Multi-objective Optimization of Cab Suspension System Based on Kriging Model

为提高某国产自卸车行驶平顺性,采用多体动力学软件Adams建立重型自卸车整车虚拟样机分析模型,并通过行驶平顺性道路试验验证模型的正确性。选取驾驶室悬置刚度和阻尼参数为设计变量,以驾驶室地板垂向和座椅支撑面俯仰加权加速度均方根为优化目标,以驾驶室前后悬置动挠度为约束条件,结合最优拉丁方试验设计拟合Kriging近似模型,利用粒子群优化算法对自卸车行驶平顺性进行多目标优化,得到Pareto最优解集,并选取一个最优解进行整车行驶平顺性实车试验。结果表明,Kriging近似模型具有较高的拟合精度,可大幅提高自卸车行驶平顺性优化效率;基于Kriging近似模型的多目标优化结果可通过权重系数对各个优化目标进行权衡,有效改善了自卸车行驶平顺性。

In order to improve the ride comfort of a domestic self-dumping truck, a virtual prototype vehicle model was built through multi-body dynamics software Adams. And vehicle road test of ride comfort was implemented to verify the validity of this model. Taking the suspension stiffness and damp parameters of cab suspension as design variables, the root mean square （RMS） values of floor＇s vertical and seat＇s pitching weighted acceleration as optimization objectives, and the deflection of front and rear cab suspension as constraints, the Kriging approximation models were constructed based on optimal Latin hypereube design.
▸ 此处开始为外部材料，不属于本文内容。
-- ==== Sys2Proof/Laws/State.lean ====
section
/-! SUPPORT. One lemma per field of State per update of a table row: what the update leaves alone. -/
namespace Sys2Proof.Machine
On this basis, multi-objective optimization for self-dumping truck ride comfort was performed with particle swarm optimization algorithm, and the Pareto optimal set was obtained. Furthermore, a vehicle road test of ride comfort was conducted by using one of the optimal solutions. The results indicated that the Kriging approximation model with high fitting accuracy could significantly improve the efficiency of ride comfort optimization of self-dumping truck according to different weighting schemes of optimization objectives. The road test results showed that the overall weighted acceleration RMS values on the cab floor of the improved self-dumping truck were greatly reduced with a maximal reduction of 16.5%.